On the application of generative adversarial networks for nonlinear modal analysis
This work addresses a gap in structural analysis for engineers by enabling nonlinear modal analysis, but it is incremental as it applies existing machine learning techniques to a new domain-specific problem.
The paper tackled the problem of developing a comprehensive basis for nonlinear modal analysis in structural engineering by proposing a machine learning scheme using cycle-consistent generative adversarial networks (cycle-GAN) and neural networks to map from a latent modal space to natural coordinates while imposing orthogonality. The method was tested on simulated and experimental data, showing efficiency in separating modes and providing a nonlinear superposition function with very good accuracy in most cases.

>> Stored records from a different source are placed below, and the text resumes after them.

/-- The lengths of a decode table (R304): none where the table is rejected. -/
def tableLengths (bs : List Byte) : Option (List (Byte × Nat)) :=
  let syms := bs.zipIdx.filterMap fun (b, i) => if b = 0 then none else some (BitVec.ofNat 8 i, b.toNat)
  let sum : Nat := syms.foldl (fun n p => n + 2 ^ (16 - p.2)) 0
  if bs.any (fun b => 16 < b.toNat) || syms.isEmpty || decide (2 ^ 16 < sum) then none else some syms

/-- The canonical code of ordered symbols (R304): `prev` is the code and length before. -/
def canonical : List (Byte × Nat) → Option (Nat × Nat) → List CodeSym
  | [], _ => []
  | (b, n) :: rest, prev =>
    let c := match prev with
      | none => 0
      | some (c, m) => (c + 1) * 2 ^ (n - m)
    { sym := b, len := n, code := c } :: canonical rest (some (c, n))

/-- The code a decode table gives (R304). -/
def codeOf (bs : List Byte) : Option (List CodeSym) :=
  (tableLengths bs).map fun syms =>
    canonical (sortBy (fun a b => decide (a.2 < b.2) || (decide (a.2 = b.2) && decide (a.1 ≤ b.1))) syms) none

/-- `dtab` (R304). -/
def execDtab (h : Hdr) (x : Eng) (s : State) : Answer :=
  s.onceWord (.dtab h x) h fun u t _ l s =>
    let a := (l.reg x.a.toNat).toNat
    let ls := (linesOf a 256).map fun n => (Space.sh, n)
    if a % 256 != 0 || !s.granted t l.tid .sh a 256 then u.all s 0x11 (BitVec.ofNat 64 a)
    else if !s.linesPresent u.team ls then s.parkLines u ls
    else
      let (s, bs, _) := (s.noteRead u .sh [a, a + 128]).unitRead u.team .sh a 256
      match codeOf bs with
      | none => u.all s 0x01 0
      | some c => .done (s.updTeam u.team fun t => { t with tables := t.tables.set (x.opx.toNat % 4) (some c) }) []

/-- `decod` (R305). DEDUCED (notes/assumptions/42). -/
def execDecod (h : Hdr) (x : Eng) (s : State) : Answer :=
  s.onceWord (.decod h x) h fun u t j l s =>
    let spc := spaceOf (x.opx.getLsbD 2)
    let d := (l.reg x.d.toNat).toNat
    let a := l.pair x.a.toNat
    let outLen := (l.reg x.b.toNat).toNat
    let srcLen := (l.reg (x.b.toNat + 1)).toNat
    let lenOk (n : Nat) : Bool := decide (1 ≤ n) && decide (n ≤ 2 ^ 24)
    match t.tables.getD (x.opx.toNat % 4) none with
    | none => u.all s 0x01 0
    | some code =>
      if !lenOk outLen || !lenOk srcLen then
        let (w, s) := s.freeWord
        u.all s 0x11 w
      else if d % 16 != 0 || !s.granted t l.tid spc d outLen then u.all s 0x11 (BitVec.ofNat 64 d)
      else if 2 ^ 56 ≤ a.toNat then u.all s 0x11 a
      else
        let (num, s') := s.fresh
        let o := s'.laneOp u j num (.decode d (a.setWidth 56) outLen srcLen code) (.queue x.cq.toNat) spc
          (s.copyEvp u 0) false none
        if !s.queueRoom u.team x.cq.toNat 1 || (s.localOf t spc).full o.dstLines then .hold s
        else .done ((s'.raiseLines u.team spc o.dstLines).addOp o) []

-- events: stamps

/-- Changes the batch of a queue with a place in closing order. -/
def CopyQueue.updBatch (q : CopyQueue) (seq : Nat) (f : Batch → Batch) : CopyQueue :=
  { q with closed := q.closed.map fun b => if b.seq = seq then f b else b }

/-- A stamp's value (R299). -/
def Batch.stampValue (b : Batch) : Nat := b.seq % 2 ^ 24 * 2 ^ 40 + b.time.toNat % 2 ^ 40

/-- A written stamp: its batch is gone. -/
def State.stampDone (s : State) (team n seq : Nat) : State := s.updQueue team n fun q => q.delivered seq

/-- A stamp that cannot be written: its batch records the fault (R298, R299). -/
def State.stampFault (s : State) (t : Team) (n : Nat) (b : Batch) (x : Stamp) (code : Byte) : State :=
  let f : BatchFault := { code := code, pc := x.pc, info0 := 0, addr := BitVec.ofNat 64 x.addr, op := 0 }
  s.updQueue t.id n fun q => q.updBatch b.seq fun b => { b.fail f with stamp := none }

/-- Writes a batch's stamp (R298, R299, R391). -/
def State.putStamp (s : State) (t : Team) (n : Nat) (b : Batch) (x : Stamp) : State :=
  let data := bytesOf 8 b.stampValue
  if x.kind ≠ 3 then (s.land t.id x.space x.addr data (linesOf x.addr 8)).stampDone t.id n b.seq
  else
    let ctx := s.ctxOf t
    match s.xlate ctx x.addr permWrite with
    | (s, .ok l _, ia) =>
      let who : Writer := { writer := BitVec.ofNat 12 t.core, log := some (t.id, x.tid / 32) }
      (s.locWrite l data who ia ctx).stampDone t.id n b.seq
    | (s, .fault, _) => s.stampFault t n b x 0x11
    | (s, .lost, _) => s.stampFault t n b x 0x18
    | (s, .nonres k page big, _) =>
      (s.updQueue t.id n fun q => q.updBatch b.seq fun b => { b with stamp := some { x with wait := some (k, page) } }).pageFault
        k page big permWrite.kind ctx t.core false

/-- Begins the release before a stamp (R299): at system scope the lines of the queue's writes are written back. -/
def State.beginStamp (s : State) (t : Team) (n : Nat) (b : Batch) (x : Stamp) : State × W64 :=
  let margin := BitVec.ofNat 64 (s.margin x.scope)
  if x.scope = .system then
    let (s, ct) := s.systemRelease [] (t.queue n).wrote b.time (s.timeAt t.core)
    (s.updQueue t.id n fun q => { q with wrote := [] }, ct + margin)
  else (s, b.time + margin)

/-- STAMP_WRITE (R299): the subject names team and queue, whose oldest stamp to be written is meant. -/
def execStampWrite (s : State) : Answer :=
  match s.subject with
  | .unit2 team n =>
    match s.team? team with
    | none => .next s
    | some t =>
      match (t.queue n).closed.find? fun b => b.complete && b.stamp.isSome with
      | none => .next s
      | some b => match b.stamp with
        | none => .next s
        | some x =>
          if x.wait.isSome then .next s else
          let (s, at_) := match b.stampAt with
            | some w => (s, w)
            | none => s.beginStamp t n b x
          let s := s.updQueue team n fun q => q.updBatch b.seq fun b => { b with stampAt := some at_ }
          if s.timeAt t.core < at_ then .next s else .next ((s.putStamp t n b x).settle)
  | _ => .next s

-- events: chains

/-- A bit of word 3 of a transfer record (R302). -/
def recBit (w : List W64) (n : Nat) : Bool := bit (w.getD 3 0) n

/-- The check of a transfer record (R303): LD is held to no bound of its own. DESIGN CHOICE (notes/assumptions/62). -/
def recOk (w : List W64) : Bool :=
  let x (i : Nat) : Nat := (w.getD i 0).toNat
  let ld := fieldN (x 3) 41 38
  fieldN (x 0) 63 56 == 0 && fieldN (x 0) 5 0 == 0 && fieldN (x 3) 63 43 == 0 && x 5 == 0 && x 6 == 0 &&
    fieldN (x 7) 62 0 == 0 && recDir w != 3 && recLen w % 16 == 0 && decide (recLen w ≤ 2 ^ 24) && x 1 % 16 == 0 &&
    x 2 % 16 == 0 && x 4 % 8 == 0 && (!recBit w 37 || recDir w == 0) && (ld == 0 || recBit w 37)

/-- The copy that a record asks for, as an operation of the chain (R303). A chain of a predicted-last group raises the EVP of
its records by one (R164, R235). -/
def EngOp.recordOp (o : EngOp) (w : List W64) : EngOp :=
  let src := w.getD 1 0
  let dst := w.getD 2 0
  let n := recLen w
  let kind : OpKind := match recDir w with
    | 0 => .copyIn dst.toNat (src.setWidth 56) n
    | 1 => .copyOut src.toNat (dst.setWidth 56) n
    | _ => .copyIn 0 (src.setWidth 56) n
  { o with kind := kind, evp := BitVec.ofNat 2 (min 3 (fieldN (w.getD 3 0).toNat 35 34 + o.evp.toNat)), lu := recBit w 36,
           lease := if recBit w 37 then some (fieldN (w.getD 3 0).toNat 41 38) else none, expiries := [], bad := none }

/-- The destination side of a main-to-main record. -/
def EngOp.recordDst (o : EngOp) (w : List W64) : EngOp :=
  { o.recordOp w with kind := .copyOut 0 ((w.getD 2 0).setWidth 56) (recLen w), lu := false, lease := none }

/-- Whether a record's main addresses fit 56 bits and its local range lies in the grant (R302, R303). -/
def State.recordGranted (s : State) (o : EngOp) (w : List W64) : Bool :=
  let src := (w.getD 1 0).toNat
  let dst := (w.getD 2 0).toNat
  let inGrant (a : Nat) : Bool := match s.team? o.team with
    | some t => recLen w == 0 || s.granted t o.tid o.sp a (recLen w)
    | none => false
  match recDir w with
  | 0 => decide (src < 2 ^ 56) && inGrant dst && o.owner.isTeams
  | 1 => inGrant src && decide (dst < 2 ^ 56) && o.owner.isTeams
  | _ => decide (src < 2 ^ 56) && decide (dst < 2 ^ 56)

/-- Reads pieces of main memory and tells where the bad words of the data begin (R360). -/
def State.readBad (s : State) (o : EngOp) : List Piece → List Byte → List Int → State × EngOp × List Byte × List Int
  | [], data, bad => (s, o, data, bad)
  | p :: rest, data, bad =>
    let (s, r) := s.readPiece o.ctx o.lease o.evp p
    let s := if o.lu then s.lastUse p rest else s
    s.readBad (o.noteBad 0x18 r.bad p.va) rest (data ++ r.data) (bad ++ (r.words.map fun w => w + (p.off : Int)))

/-- Whether a bad word among those that begin at some offsets meets a range. -/
def meetsBad (bad : List Int) (off n : Nat) : Bool := bad.any fun b => decide (b < off + n) && decide ((off : Int) < b + 4)

/-- Writes the pieces of a main-to-main record from its data. -/
def State.writeData (s : State) (o : EngOp) (data : List Byte) (bad : List Int) : List Piece → Nat → State × Nat
  | [], held => (s, held)
  | p :: rest, held =>
    let poison := meetsBad bad p.off p.len
    let (s, n) := s.writePiece o p ((data.drop p.off).take p.len) poison
    s.writeData o data bad rest (held + n)

/-- Makes the copy of a record whose passes are clear (R303): the operation with what it found, and the lines its writes
made dirty. -/
def State.recordMove (s : State) (o : EngOp) (w : List W64) (ps qs : List Piece) : State × EngOp × List (Nat × Nat) :=
  let x := o.recordOp w
  let now := s.opTime o
  let fin (s : State) (y : EngOp) (held : Nat) (ls : List (Nat × Nat)) : State × EngOp × List (Nat × Nat) :=
    (s, { o with bad := y.bad, left := held, time := if o.time < now then now else o.time }, ls)
  match recDir w with
  | 0 =>
    let (s, y, _) := s.moveIn x (fun _ => true) ps []
    fin (x.dstLines.foldl (fun (s : State) n => s.retireLine o.team o.sp n (y.lineLease ps n)) s) y 0 []
  | 1 =>
    let (s, y, _) := s.moveOut x (fun _ => true) (x.byLine ps) []
    fin s y (y.left - x.left) (ps.flatMap fun p => p.loc.lines p.len)
  | _ =>
    let (s, y, data, bad) := s.readBad x ps [] []
    let dead := qs.find? fun p => s.deadSpot p.loc
    let y := y.noteBad 0x18 (dead.map fun _ => 0) (match dead with | some p => p.va | none => 0)
    let (s, held) := s.writeData o data bad qs 0
    fin (s.noteWrote o (qs.flatMap fun p => p.loc.lines p.len)) y held (qs.flatMap fun p => p.loc.lines p.len)

/-- Begins the release over a record's writes (R303, R268), or leaves it to wait for those held for leases. -/
def State.recordRelease (s : State) (num : Nat) (scope : Scope) (w : List W64) (ls : List (Nat × Nat)) : State :=
  match s.op? num with
  | none => s
  | some o =>
    if o.left ≠ 0 then s.updOp num fun o => { o with phase := .record w ls }
    else
      let margin := BitVec.ofNat 64 (s.margin scope)
      let (s, t) := if scope = .system then s.systemRelease [] ls o.time (s.opTime o) else (s, o.time)
      s.updOp num fun o => { o with phase := .releasing (t + margin) w }

/-- A chain's fault, naming the record at `p` (R303). -/
def State.chainFault (s : State) (o : EngOp) (p : VAddr) (code : Byte) (sel : W64) : State :=
  (s.endOp o o.time (some (o.faultOf code sel (p.setWidth 64)))).settle

/-- Probes and performs the record `w` at `p`, whose lines are pending: a copy that fails its probe retires them (R227). -/
def State.chainCopy (s : State) (o : EngOp) (p : VAddr) (scope : Scope) (w : List W64) : State :=
  let x := o.recordOp w
  let mine := if recDir w = 0 then x.dstLines else []
  match s.probe x with
  | (s, .fault code i _) => (s.land o.team o.sp 0 [] mine).chainFault o p code i
  | (s, .suspend pw) => (s.suspendOp o pw (if x.kind.isOut then permWrite else permRead)).settle
  | (s, .notYet) => s
  | (s, .ok ps) =>
    match (if recDir w = 2 then s.probe (o.recordDst w) else (s, .ok [])) with
    | (s, .fault code i _) => s.chainFault o p code i
    | (s, .suspend pw) => (s.suspendOp o pw permWrite).settle
    | (s, .notYet) => s
    | (s, .ok qs) =>
      let srcLines := match x.kind with | .copyOut a _ n => (linesOf a n).map fun k => (o.sp, k) | _ => []
      if !srcLines.isEmpty && !srcLines.all (fun l => s.sourceReady o l.2) then s.refetchLines o.team srcLines
      else if !((if recDir w = 1 then ps else qs).all s.pieceRoom) then s
      else
        let (s, o', ls) := s.recordMove o w ps qs
        let s := s.updOp o.num fun _ => o'
        match o'.bad with
        | some (code, i, _) => s.chainFault o' p code i
        | none => s.recordRelease o.num scope w ls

Linear modal analysis is a useful and effective tool for the design and analysis of structures. However, a comprehensive basis for nonlinear modal analysis remains to be developed. In the current work, a machine learning scheme is proposed with a view to performing nonlinear modal analysis. The scheme is focussed on defining a one-to-one mapping from a latent `modal' space to the natural coordinate space, whilst also imposing orthogonality of the mode shapes. The mapping is achieved via the use of the recently-developed cycle-consistent generative adversarial network (cycle-GAN) and an assembly of neural networks targeted on maintaining the desired orthogonality. The method is tested on simulated data from structures with cubic nonlinearities and different numbers of degrees of freedom, and also on data from an experimental three-degree-of-freedom set-up with a column-bumper nonlinearity. The results reveal the method's efficiency in separating the `modes'. The method also provides a nonlinear superposition function, which in most cases has very good accuracy.